To enable log-based replication:

metadata:
  '*':
    replication-key: replication_key
    replication-method: LOG_BASED

Note that the tap currently only supports the replication key _id - the tap assumes that every collection in the database has an ObjectId field named _id, and that that field is indexed. If this is not true of your database, please open an issue with the tap.

Individual database collections may be selected using standard Meltano catalog selection. Note, though, that the field values which may be selected are not the fields on the database document, but rather the fields on the schema used by this tap. That is, while it is possible for example to opt out of the ns field:

select:
  - '!*.ns`

the document field will always contain the entirety of the database document. This is true for log-based replication as well, as the change stream in that case is opened with the option full_document="updateLookup". If you would prefer different behavior, please open an issue with the tap.

The tap-mongodb settings that are known to Meltano are documented below. To quickly find the setting you're looking for, click on any setting name from the list:

You can also list these settings using

meltano config
with the list subcommand:

meltano config tap-mongodb list

You can override these settings or specify additional ones in your meltano.yml by adding the settings key.
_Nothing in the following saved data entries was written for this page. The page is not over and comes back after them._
-- ==== Sys2Proof/Laws/Rounding.lean ====
section
/-! SUPPORT. The rounding of a non-negative rational to a format, said once: it is a nearest value of the format, it is
monotone, and it leaves the values of the format alone. -/

namespace Sys2Proof.Machine

/-! ### `bitLog` -/

/-- Quotients below this bound have their logarithm taken exactly by the 13 halvings `roundMagnitude` makes. -/
def hugeBound : Nat := 2 ^ 2 ^ 13

/-- A magnitude below `hugeBound`, which every finite one is. -/
theorem two_pow_lt_hugeBound {k : Nat} (hk : k < 2 ^ 13) : 2 ^ k < hugeBound :=
  Nat.pow_lt_pow_right (by norm_num) hk

@[simp] theorem bitLog_zero (j : Nat) : bitLog j 0 = 0 := by
  induction j with
  | zero => rfl
  | succ j ih => simp [bitLog, ih]

theorem two_pow_bitLog_le (j : Nat) {n : Nat} (hn : 0 < n) : 2 ^ bitLog j n ≤ n := by
  induction j generalizing n with
  | zero => simp only [bitLog, pow_zero]; omega
  | succ j ih =>
    unfold bitLog
    split
    · exact ih hn
    · next h =>
      rw [pow_add]
      calc 2 ^ 2 ^ j * 2 ^ bitLog j (n / 2 ^ 2 ^ j) ≤ 2 ^ 2 ^ j * (n / 2 ^ 2 ^ j) :=
            Nat.mul_le_mul_left _ (ih (Nat.pos_of_ne_zero h))
        _ ≤ n := Nat.mul_div_le _ _

theorem lt_two_pow_bitLog (j : Nat) {n : Nat} (hn : n < 2 ^ 2 ^ j) : n < 2 ^ (bitLog j n + 1) := by
  induction j generalizing n with
  | zero => simpa [bitLog] using hn
  | succ j ih =>
    unfold bitLog
    have hpos : 0 < 2 ^ 2 ^ j := by positivity
    split
    · next h => exact ih (by rcases (Nat.div_eq_zero_iff.1 h) with h | h <;> omega)
    · next h =>
      have hlt : n / 2 ^ 2 ^ j < 2 ^ 2 ^ j := by
        rw [Nat.div_lt_iff_lt_mul hpos, ← pow_add]
        rwa [pow_succ, Nat.mul_two] at hn
      have := ih hlt
      rw [Nat.div_lt_iff_lt_mul hpos] at this
      rw [show 2 ^ j + bitLog j (n / 2 ^ 2 ^ j) + 1 = bitLog j (n / 2 ^ 2 ^ j) + 1 + 2 ^ j by omega, pow_add]
      exact this

/-- `bitLog` is the integer logarithm below `2^2^j`. -/
theorem bitLog_eq_log2 (j : Nat) {n : Nat} (hn : 0 < n) (hj : n < 2 ^ 2 ^ j) : bitLog j n = Nat.log2 n :=
  ((Nat.log2_eq_iff hn.ne').2 ⟨two_pow_bitLog_le j hn, lt_two_pow_bitLog j hj⟩).symm

/-! ### `roundNearest` -/

/-- The three cases of a division with remainder. -/
theorem roundNearest_cases (n d : Nat) (hd : 0 < d) : ∃ q m, n = q * d + m ∧ m < d ∧
    ((2 * m < d ∧ roundNearest n d = q) ∨ (d < 2 * m ∧ roundNearest n d = q + 1) ∨
      (2 * m = d ∧ roundNearest n d = q + q % 2)) := by
  refine ⟨n / d, n % d, ?_, Nat.mod_lt _ hd, ?_⟩
  · rw [Nat.mul_comm]; exact (Nat.div_add_mod n d).symm
  · unfold roundNearest
    split
    · exact .inl ⟨‹_›, rfl⟩
    · split
      · exact .inr (.inl ⟨‹_›, rfl⟩)
      · exact .inr (.inr ⟨by omega, rfl⟩)

/-- The rounded quotient is within one half of the exact one. -/
theorem roundNearest_bounds (n d : Nat) (hd : 0 < d) :
    2 * n ≤ (2 * roundNearest n d + 1) * d ∧ 2 * roundNearest n d * d ≤ 2 * n + d := by
  obtain ⟨q, m, rfl, hm, h⟩ := roundNearest_cases n d hd
  rcases h with ⟨h, hr⟩ | ⟨h, hr⟩ | ⟨h, hr⟩
  · rw [hr]; constructor <;> nlinarith
  · rw [hr]; constructor <;> nlinarith
  · rw [hr]
    rcases Nat.mod_two_eq_zero_or_one q with hq | hq <;> rw [hq] <;> constructor <;> nlinarith

/-- On a tie the rounded quotient is even. -/
theorem roundNearest_tie (n d : Nat) (hd : 0 < d)
    (h : 2 * n = (2 * roundNearest n d + 1) * d ∨ 2 * roundNearest n d * d = 2 * n + d) : roundNearest n d % 2 = 0 := by
  obtain ⟨q, m, hn, hm, hc⟩ := roundNearest_cases n d hd
  rcases hc with ⟨h2, hr⟩ | ⟨h2, hr⟩ | ⟨h2, hr⟩
  · rw [hr] at h
    exfalso
    rcases h with h | h <;> nlinarith
  · rw [hr] at h
    exfalso
    rcases h with h | h <;> nlinarith
  · rw [hr]; omega

/-- Rounding a quotient is monotone. -/
theorem roundNearest_mono {n d n' d' : Nat} (hd : 0 < d) (hd' : 0 < d') (h : n * d' ≤ n' * d) :
    roundNearest n d ≤ roundNearest n' d' := by
  by_contra hlt
  obtain ⟨-, hb⟩ := roundNearest_bounds n d hd
  obtain ⟨hb', -⟩ := roundNearest_bounds n' d' hd'
  generalize hr : roundNearest n d = r at *
  generalize hr' : roundNearest n' d' = r' at *
  have h1 : 2 * n' * d ≤ (2 * r' + 1) * (d * d') := by nlinarith
  have h2 : (2 * r - 1) * (d * d') ≤ 2 * n * d' := by
    have : (2 * r - 1) * d ≤ 2 * n := by
      have : (2 * r - 1) * d = 2 * r * d - d := by rw [Nat.sub_mul, Nat.one_mul]
      omega
    nlinarith
  have h3 : (2 * r' + 1) * (d * d') ≤ (2 * r - 1) * (d * d') := Nat.mul_le_mul_right _ (by omega)
  have hdd : 0 < d * d' := Nat.mul_pos hd hd'
  have heq : (2 * r' + 1) * (d * d') = (2 * r - 1) * (d * d') := by nlinarith
  have hrr : 2 * r' + 1 = 2 * r - 1 := Nat.eq_of_mul_eq_mul_right hdd heq
  have e1 : 2 * n = (2 * r - 1) * d := by
    apply Nat.eq_of_mul_eq_mul_right hd'
    nlinarith
  have e2 : 2 * n' = (2 * r' + 1) * d' := by
    apply Nat.eq_of_mul_eq_mul_right hd
    nlinarith
  have p2 : r' % 2 = 0 := by
    rw [← hr'] at e2 ⊢
    exact roundNearest_tie n' d' hd' (.inl e2)
  have p1 : r % 2 = 0 := by
    have : 2 * roundNearest n d * d = 2 * n + d := by
      rw [hr, e1, Nat.sub_mul, Nat.one_mul]
      have : d ≤ 2 * r * d := Nat.le_mul_of_pos_left d (by omega)
      omega
    rw [← hr]
    exact roundNearest_tie n d hd (.inr this)
  omega

/-- An exact quotient is left alone. -/
theorem roundNearest_exact (r d : Nat) (hd : 0 < d) : roundNearest (r * d) d = r := by
  unfold roundNearest
  simp [Nat.mul_mod_left, hd, Nat.mul_div_cancel r hd]

/-! ### Magnitude patterns -/

/-- A pattern made of a shift and a significand stands for the significand times that power of two. -/
theorem magOfPattern_shift (t sh r : Nat) (hr : r ≤ 2 ^ (t + 1)) (h : sh = 0 ∨ 2 ^ t ≤ r) :
    magOfPattern t (sh * 2 ^ t + r) = r * 2 ^ sh := by
  have hpos : 0 < 2 ^ t := by positivity
  rw [pow_succ] at hr
  unfold magOfPattern
  rcases Nat.lt_or_ge r (2 ^ t) with hlt | hge
  · rcases h with rfl | h
    · simp [Nat.div_eq_of_lt hlt, Nat.mod_eq_of_lt hlt]
    · omega
  · rcases Nat.lt_or_ge r (2 ^ t * 2) with hlt2 | hge2
    · obtain ⟨u, rfl⟩ := Nat.exists_eq_add_of_le hge
      have hu : u < 2 ^ t := by omega
      have e : sh * 2 ^ t + (2 ^ t + u) = u + (sh + 1) * 2 ^ t := by ring
      rw [e, Nat.add_mul_div_right _ _ hpos, Nat.add_mul_mod_self_right, Nat.div_eq_of_lt hu, Nat.mod_eq_of_lt hu]
      simp
    · have hr2 : r = 2 ^ t * 2 := by omega
      subst hr2
      have e : sh * 2 ^ t + 2 ^ t * 2 = 0 + (sh + 2) * 2 ^ t := by ring
      rw [e, Nat.add_mul_div_right _ _ hpos, Nat.add_mul_mod_self_right]
      simp only [Nat.zero_div, Nat.zero_mod, Nat.zero_add, Nat.add_zero]
      rw [if_neg (by omega), show sh + 2 - 1 = sh + 1 by omega, pow_succ]
      ring

/-- Every pattern is a shift and a significand, the significand full unless the shift is 0. -/
theorem pattern_split (t p : Nat) : ∃ sh r, p = sh * 2 ^ t + r ∧ r < 2 ^ (t + 1) ∧ (sh = 0 ∨ 2 ^ t ≤ r) := by
  have hpos : 0 < 2 ^ t := by positivity
  rcases Nat.eq_zero_or_pos (p / 2 ^ t) with h | h
  · refine ⟨0, p, by simp, ?_, .inl rfl⟩
    have := (Nat.div_eq_zero_iff.1 h).resolve_left (by omega)
    rw [pow_succ]; omega
  · refine ⟨p / 2 ^ t - 1, 2 ^ t + p % 2 ^ t, ?_, ?_, .inr (by omega)⟩
    · have := Nat.div_add_mod p (2 ^ t)
      obtain ⟨k, hk⟩ := Nat.exists_eq_add_of_le h
      rw [hk] at this ⊢
      simp only [Nat.add_sub_cancel_left]
      nlinarith
    · have := Nat.mod_lt p hpos
      rw [pow_succ]; omega

/-- Consecutive patterns stand for rising magnitudes. -/
theorem magOfPattern_succ_lt (t p : Nat) : magOfPattern t p < magOfPattern t (p + 1) := by
  obtain ⟨sh, r, rfl, hr, h⟩ := pattern_split t p
  rw [magOfPattern_shift t sh r hr.le h, Nat.add_assoc,
    magOfPattern_shift t sh (r + 1) (by omega) (h.imp_right (by omega))]
  exact Nat.mul_lt_mul_of_pos_right (by omega) (by positivity)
Please consider adding any settings you have defined locally to this definition on MeltanoHub by making a pull request to the YAML file that defines the settings for this plugin.

Allow Modify Change Streams (allow_modify_change_streams)
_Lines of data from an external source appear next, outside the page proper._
-- ==== Sys2Proof/Laws/Float.lean ====
section
/-! SUPPORT. What the binary64 operations do, said once: for finite operands the value of a result is the exact result rounded,
`valRound64`, which is monotone and leaves the values of the format alone. -/

namespace Sys2Proof.Machine

/-! ### Packing and unpacking binary64 -/

theorem toNat_packF64 (neg : Bool) {p : Nat} (hp : p < 2 ^ 63) :
    (packF64 neg p).toNat = (if neg then 2 ^ 63 else 0) + p := by
  unfold packF64
  rw [BitVec.toNat_ofNat]
  apply Nat.mod_eq_of_lt
  cases neg <;> simp <;> omega

@[simp] theorem patF64_packF64 (neg : Bool) {p : Nat} (hp : p < 2 ^ 63) : patF64 (packF64 neg p) = p := by
  unfold patF64
  rw [toNat_packF64 neg hp]
  cases neg <;> simp <;> omega

@[simp] theorem signF64_packF64 (neg : Bool) {p : Nat} (hp : p < 2 ^ 63) : signF64 (packF64 neg p) = neg := by
  unfold signF64
  rw [BitVec.msb_eq_decide, toNat_packF64 neg hp]
  cases neg <;> (simp; try omega)

theorem patF64_lt (a : F64) : patF64 a < 2 ^ 63 := Nat.mod_lt _ (by norm_num)

/-- A value is its sign and its magnitude pattern. -/
theorem packF64_sign_pat (a : F64) : packF64 (signF64 a) (patF64 a) = a := by
  apply BitVec.eq_of_toNat_eq
  rw [toNat_packF64 _ (patF64_lt a)]
  unfold signF64 patF64
  have := a.isLt
  rw [BitVec.msb_eq_decide]
  change (if decide (2 ^ 63 ≤ a.toNat) = true then 2 ^ 63 else 0) + a.toNat % 2 ^ 63 = a.toNat
  by_cases h : 2 ^ 63 ≤ a.toNat
  · rw [if_pos (decide_eq_true h)]; omega
  · rw [if_neg (by simpa using h)]; omega

theorem finite64_iff (a : F64) : finite64 a = true ↔ patF64 a < 2047 * 2 ^ 52 := by simp [finite64]
theorem isNaN64_iff (a : F64) : isNaN64 a = true ↔ 2047 * 2 ^ 52 < patF64 a := by simp [isNaN64]
theorem isInf64_iff (a : F64) : isInf64 a = true ↔ patF64 a = 2047 * 2 ^ 52 := by simp [isInf64]

theorem not_isNaN64_of_finite {a : F64} (h : finite64 a = true) : isNaN64 a = false := by
  rw [finite64_iff] at h
  rw [← Bool.not_eq_true, isNaN64_iff]
  omega

theorem not_isInf64_of_finite {a : F64} (h : finite64 a = true) : isInf64 a = false := by
  rw [finite64_iff] at h
  rw [← Bool.not_eq_true, isInf64_iff]
  omega

theorem finite64_of_not {a : F64} (h : isNaN64 a = false) (h' : isInf64 a = false) : finite64 a = true := by
  rw [← Bool.not_eq_true, isNaN64_iff] at h
  rw [← Bool.not_eq_true, isInf64_iff] at h'
  rw [finite64_iff]
  omega

/-- The magnitude of the first pattern past the finite ones. -/
theorem magOfPattern_inf64 : magOfPattern 52 (2047 * 2 ^ 52) = 2 ^ 2098 := by
  unfold magOfPattern
  rw [Nat.mul_div_cancel _ (by positivity), Nat.mul_mod_left, if_neg (by norm_num), Nat.add_zero, ← pow_add]

theorem magF64_lt_iff (a : F64) : magF64 a < 2 ^ 2098 ↔ finite64 a = true := by
  rw [finite64_iff, ← magOfPattern_inf64]
  exact (magOfPattern_strictMono 52).lt_iff_lt

theorem magF64_le_iff (a : F64) : magF64 a ≤ 2 ^ 2098 ↔ isNaN64 a = false := by
  rw [← Bool.not_eq_true, isNaN64_iff, ← magOfPattern_inf64, not_lt]
  exact (magOfPattern_strictMono 52).le_iff_le

@[simp] theorem natAbs_valF64 (a : F64) : (valF64 a).natAbs = magF64 a := by
  unfold valF64
  split <;> simp

theorem abs_valF64 (a : F64) : |valF64 a| = magF64 a := by
  rw [Int.abs_eq_natAbs, natAbs_valF64]

theorem finite64_iff_val (a : F64) : finite64 a = true ↔ |valF64 a| < 2 ^ 2098 := by
  rw [← magF64_lt_iff, abs_valF64]
  norm_cast

/-! ### Rounding to binary64 -/

theorem roundMagnitude64_lt (n d : Nat) : roundMagnitude 52 2047 n d < 2 ^ 63 :=
  lt_of_le_of_lt (roundMagnitude_le _ _ _ _) (by norm_num)

@[simp] theorem patF64_roundF64 (neg : Bool) (n d : Nat) : patF64 (roundF64 neg n d) = roundMagnitude 52 2047 n d :=
  patF64_packF64 neg (roundMagnitude64_lt n d)

@[simp] theorem signF64_roundF64 (neg : Bool) (n d : Nat) : signF64 (roundF64 neg n d) = neg :=
  signF64_packF64 neg (roundMagnitude64_lt n d)

/-- A rounded value is a number. -/
@[simp] theorem isNaN64_roundF64 (neg : Bool) (n d : Nat) : isNaN64 (roundF64 neg n d) = false := by
  rw [← Bool.not_eq_true, isNaN64_iff, patF64_roundF64]
  have := roundMagnitude_le 52 2047 n d
  omega

/-- An exact rational `v / d` rounded to binary64, as a multiple of 2^-1074. -/
abbrev valRound64 (v : Int) (d : Nat) : Int := valRound 52 2047 v d

theorem valF64_roundF64_false (n d : Nat) : valF64 (roundF64 false n d) = valRound64 n d := by
  rw [valRound64, valRound_natCast]
  unfold valF64 magF64
  rw [patF64_roundF64, signF64_roundF64]
  simp

theorem valF64_roundF64_true (n d : Nat) : valF64 (roundF64 true n d) = valRound64 (-n) d := by
  rw [valRound64, valRound_neg, valRound_natCast]
  unfold valF64 magF64
  rw [patF64_roundF64, signF64_roundF64]
  simp

/-- A rounded signed value. -/
theorem valF64_roundF64_sign (v : Int) (d : Nat) : valF64 (roundF64 (decide (v < 0)) v.natAbs d) = valRound64 v d := by
  by_cases h : v < 0
  · simp only [h, decide_true]
    rw [valF64_roundF64_true]
    congr 1
    omega
  · simp only [h, decide_false]
    rw [valF64_roundF64_false]
    congr 1
    omega

/-- Rounding is monotone. -/
theorem valRound64_mono {v v' : Int} {d d' : Nat} (hd : 0 < d) (hd' : 0 < d') (h : v * d' ≤ v' * d) :
    valRound64 v d ≤ valRound64 v' d' :=
  valRound_mono 52 2047 (by norm_num) (by norm_num) hd hd' h

/-- Rounding leaves a value of the format alone. -/
theorem valRound64_exact {a : F64} (ha : isNaN64 a = false) {d : Nat} (hd : 0 < d) : valRound64 (valF64 a * d) d = valF64 a := by
  have hp : patF64 a ≤ 2047 * 2 ^ 52 := by
    rw [← Bool.not_eq_true, isNaN64_iff] at ha
    omega
  have hm : magOfPattern 52 (patF64 a) < hugeBound :=
    lt_of_le_of_lt (show magF64 a ≤ 2 ^ 2098 from (magF64_le_iff a).2 ha) (two_pow_lt_hugeBound (by norm_num))
  exact valRound_exact 52 2047 (patF64 a) hd hp hm (natAbs_valF64 a)

/-- A bound that is a value of the format carries over to the rounded value, from above … -/
theorem valRound64_le {v : Int} {d : Nat} (hd : 0 < d) {b : F64} (hb : isNaN64 b = false) (h : v ≤ valF64 b * d) :
    valRound64 v d ≤ valF64 b := by
  rw [← valRound64_exact hb hd]
  exact valRound64_mono hd hd (by nlinarith [show (0 : Int) < d by exact_mod_cast hd])

/-- … and from below. -/
theorem le_valRound64 {v : Int} {d : Nat} (hd : 0 < d) {b : F64} (hb : isNaN64 b = false) (h : valF64 b * d ≤ v) :
    valF64 b ≤ valRound64 v d := by
  rw [← valRound64_exact hb hd]
  exact valRound64_mono hd hd (by nlinarith [show (0 : Int) < d by exact_mod_cast hd])

/-! ### The operations on finite operands -/

theorem isNaN64_packF64_zero (neg : Bool) : isNaN64 (packF64 neg 0) = false := by
  cases neg <;> decide

theorem valF64_packF64_zero (neg : Bool) : valF64 (packF64 neg 0) = 0 := by
  unfold valF64 magF64
  rw [patF64_packF64 neg (by norm_num)]
  simp

/-- The value of a sum of finite operands is the exact sum, rounded; it is a number. -/
theorem addF64_finite {a b : F64} (ha : finite64 a = true) (hb : finite64 b = true) :
    isNaN64 (addF64 a b) = false ∧ valF64 (addF64 a b) = valRound64 (valF64 a + valF64 b) 1 := by
  unfold addF64
  rw [not_isNaN64_of_finite ha, not_isNaN64_of_finite hb, not_isInf64_of_finite ha, not_isInf64_of_finite hb]
  simp only [Bool.or_self, Bool.false_eq_true, if_false]
  split
  · next h => rw [h, valRound64, valRound_zero]; exact ⟨isNaN64_packF64_zero _, valF64_packF64_zero _⟩
  · exact ⟨isNaN64_roundF64 _ _ _, valF64_roundF64_sign _ _⟩

/-- A rounded product or quotient of magnitudes with the exclusive-or of the signs. -/
theorem valF64_roundF64_xor (s s' : Bool) (n d : Nat) :
    valF64 (roundF64 (s != s') n d) = valRound64 ((if s then -1 else 1) * (if s' then -1 else 1) * n) d := by
  cases s <;> cases s' <;> simp [valF64_roundF64_false, valF64_roundF64_true]

theorem valF64_eq (a : F64) : valF64 a = (if signF64 a then -1 else 1) * magF64 a := by
  unfold valF64
  split <;> simp

/-- The value of a product of finite operands is the exact product, rounded. -/
theorem mulF64_finite {a b : F64} (ha : finite64 a = true) (hb : finite64 b = true) :
    isNaN64 (mulF64 a b) = false ∧ valF64 (mulF64 a b) = valRound64 (valF64 a * valF64 b) (2 ^ 1074) := by
  unfold mulF64
  rw [not_isNaN64_of_finite ha, not_isNaN64_of_finite hb, not_isInf64_of_finite ha, not_isInf64_of_finite hb]
  simp only [Bool.or_self, Bool.false_eq_true, if_false]
  refine ⟨isNaN64_roundF64 _ _ _, ?_⟩
  rw [valF64_roundF64_xor, valF64_eq a, valF64_eq b]
  congr 1
  push_cast
  ring

/-! ### Comparisons -/

theorem ltF64_iff (a b : F64) : ltF64 a b = true ↔ isNaN64 a = false ∧ isNaN64 b = false ∧ valF64 a < valF64 b := by
  simp [ltF64, and_assoc]

theorem leF64_iff (a b : F64) : leF64 a b = true ↔ isNaN64 a = false ∧ isNaN64 b = false ∧ valF64 a ≤ valF64 b := by
  simp [leF64, and_assoc]

theorem eqF64_iff (a b : F64) : eqF64 a b = true ↔ isNaN64 a = false ∧ isNaN64 b = false ∧ valF64 a = valF64 b := by
  simp [eqF64, and_assoc]

/-- Two patterns of one value are equal, or the two zeros. -/
theorem eq_or_zero_of_valF64_eq {a b : F64} (h : valF64 a = valF64 b) : a = b ∨ valF64 b = 0 := by
  by_cases hz : valF64 b = 0
  · exact .inr hz
  left
  have hm : magF64 a = magF64 b := by rw [← natAbs_valF64, ← natAbs_valF64, h]
  have hp : patF64 a = patF64 b := (magOfPattern_strictMono 52).injective hm
  have hm0 : (magF64 b : Int) ≠ 0 := by
    intro h0
    apply hz
    unfold valF64
    split <;> omega
  rw [← packF64_sign_pat a, ← packF64_sign_pat b, hp]
  congr 1
  unfold valF64 at h
  rw [hm] at h
  cases hsa : signF64 a <;> cases hsb : signF64 b <;> simp [hsa, hsb] at h ⊢ <;> omega

/-- The larger of two numbers. -/
theorem maxF64_number {a b : F64} (ha : isNaN64 a = false) (hb : isNaN64 b = false) :
    isNaN64 (maxF64 a b) = false ∧ valF64 (maxF64 a b) = max (valF64 a) (valF64 b) := by
  unfold maxF64
  split
  · next h => rw [h]; exact ⟨hb, by simp⟩
  split
  · next h => exact ⟨hb, (max_eq_right ((ltF64_iff a b).1 h).2.2.le).symm⟩
  split
  · next h => exact ⟨ha, (max_eq_left ((ltF64_iff b a).1 h).2.2.le).symm⟩
  · next h h1 h2 =>
    rw [ltF64_iff] at h1 h2
    have h3 : valF64 a = valF64 b := le_antisymm (not_lt.1 fun hc => h2 ⟨hb, ha, hc⟩) (not_lt.1 fun hc => h1 ⟨ha, hb, hc⟩)
    have h0 := (eq_or_zero_of_valF64_eq h3).resolve_left h
    exact ⟨isNaN64_packF64_zero _, by rw [valF64_packF64_zero, h3, h0, max_self]⟩

/-- The smaller of two numbers. -/
theorem minF64_number {a b : F64} (ha : isNaN64 a = false) (hb : isNaN64 b = false) :
    isNaN64 (minF64 a b) = false ∧ valF64 (minF64 a b) = min (valF64 a) (valF64 b) := by
  unfold minF64
  split
  · next h => rw [h]; exact ⟨hb, by simp⟩
  split
  · next h => exact ⟨ha, (min_eq_left ((ltF64_iff a b).1 h).2.2.le).symm⟩
  split
  · next h => exact ⟨hb, (min_eq_right ((ltF64_iff b a).1 h).2.2.le).symm⟩
  · next h h1 h2 =>
    rw [ltF64_iff] at h1 h2
    have h3 : valF64 a = valF64 b := le_antisymm (not_lt.1 fun hc => h2 ⟨hb, ha, hc⟩) (not_lt.1 fun hc => h1 ⟨ha, hb, hc⟩)
    have h0 := (eq_or_zero_of_valF64_eq h3).resolve_left h
    exact ⟨isNaN64_packF64_zero _, by rw [valF64_packF64_zero, h3, h0, min_self]⟩

/-! ### Negation, subtraction, division, integers -/

@[simp] theorem patF64_negF64 (a : F64) : patF64 (negF64 a) = patF64 a := by
  unfold patF64 negF64
  rw [BitVec.toNat_xor, Nat.xor_mod_two_pow]
  simp

@[simp] theorem signF64_negF64 (a : F64) : signF64 (negF64 a) = !signF64 a := by
  unfold signF64 negF64
  rw [BitVec.msb_xor]
  cases a.msb <;> rfl

@[simp] theorem valF64_negF64 (a : F64) : valF64 (negF64 a) = -valF64 a := by
  unfold valF64 magF64
  rw [patF64_negF64, signF64_negF64]
  cases signF64 a <;> simp

@[simp] theorem finite64_negF64 (a : F64) : finite64 (negF64 a) = finite64 a := by simp [finite64]
@[simp] theorem isNaN64_negF64 (a : F64) : isNaN64 (negF64 a) = isNaN64 a := by simp [isNaN64]

/-- The value of a difference of finite operands is the exact difference, rounded. -/
theorem subF64_finite {a b : F64} (ha : finite64 a = true) (hb : finite64 b = true) :
    isNaN64 (subF64 a b) = false ∧ valF64 (subF64 a b) = valRound64 (valF64 a - valF64 b) 1 := by
  have := addF64_finite (b := negF64 b) ha (by simpa using hb)
  rwa [valF64_negF64, ← sub_eq_add_neg] at this

/-- The value of a quotient of finite operands, the divisor not zero, is the exact quotient, rounded. -/
theorem divF64_finite {a b : F64} (ha : finite64 a = true) (hb : finite64 b = true) (h0 : valF64 b ≠ 0) :
    isNaN64 (divF64 a b) = false ∧
      valF64 (divF64 a b) = valRound64 (valF64 a * (valF64 b).sign * 2 ^ 1074) (valF64 b).natAbs := by
  have hm : magF64 b ≠ 0 := by
    rw [← natAbs_valF64]
    omega
  unfold divF64
  rw [not_isNaN64_of_finite ha, not_isNaN64_of_finite hb, not_isInf64_of_finite ha, not_isInf64_of_finite hb]
  simp only [Bool.or_self, Bool.false_eq_true, if_false, hm]
  refine ⟨isNaN64_roundF64 _ _ _, ?_⟩
  rw [valF64_roundF64_xor, natAbs_valF64, valF64_eq a, valF64_eq b]
  have hs : ((if signF64 b then (-1 : Int) else 1) * (magF64 b : Int)).sign = if signF64 b then -1 else 1 := by
    have : (0 : Int) < magF64 b := by omega
    split <;> simp [Int.sign_eq_one_of_pos this]
  rw [hs]
  congr 1
  push_cast
  ring

/-- An integer that binary64 holds is converted exactly: up to 2^53. -/
theorem valF64_ofIntF64 (n : Int) : isNaN64 (ofIntF64 n) = false ∧ valF64 (ofIntF64 n) = valRound64 (n * 2 ^ 1074) 1 := by
  refine ⟨isNaN64_roundF64 _ _ _, ?_⟩
  unfold ofIntF64
  have hpos : (0 : Int) < 2 ^ 1074 := by positivity
  have h1 : decide (n < 0) = decide (n * 2 ^ 1074 < 0) := by
    rw [decide_eq_decide]
    exact ⟨fun h => mul_neg_of_neg_of_pos h hpos, fun h => by
      by_contra hc
      exact absurd (mul_nonneg (not_lt.1 hc) hpos.le) (not_le.2 h)⟩
  have h2 : n.natAbs * 2 ^ 1074 = (n * 2 ^ 1074).natAbs := by
    rw [Int.natAbs_mul, Int.natAbs_pow]
    rfl
  rw [h1, h2, valF64_roundF64_sign]

end Sys2Proof.Machine
end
  • Environment variable: TAP_MONGODB_ALLOW_MODIFY_CHANGE_STREAMS
  • Default Value: false

In AWS DocumentDB (unlike MongoDB), change streams must be enabled specifically (see https://docs.aws.amazon.com/documentdb/latest/developerguide/change_streams.html#change_streams-enabling ). If attempting to open a change stream against a collection on which change streams have not been enabled, an OperationFailure error will be raised. If this property is set to True, when this error is seen, the tap will execute an admin command to enable change streams and then retry the read operation. Note: if this setting is enabled, the credential the tap is using must have the modifyChangeStreams permission. Second note: use of this setting, and of change streams in general, may incur additional costs in AWS DocumentDB.


Configure this setting directly using the following Meltano command:

meltano config tap-mongodb set allow_modify_change_streams [value]

Database (database)

  • Environment variable: TAP_MONGODB_DATABASE

Database name from which records will be extracted.


Configure this setting directly using the following Meltano command:

meltano config tap-mongodb set database [value]

Datetime Conversion (datetime_conversion)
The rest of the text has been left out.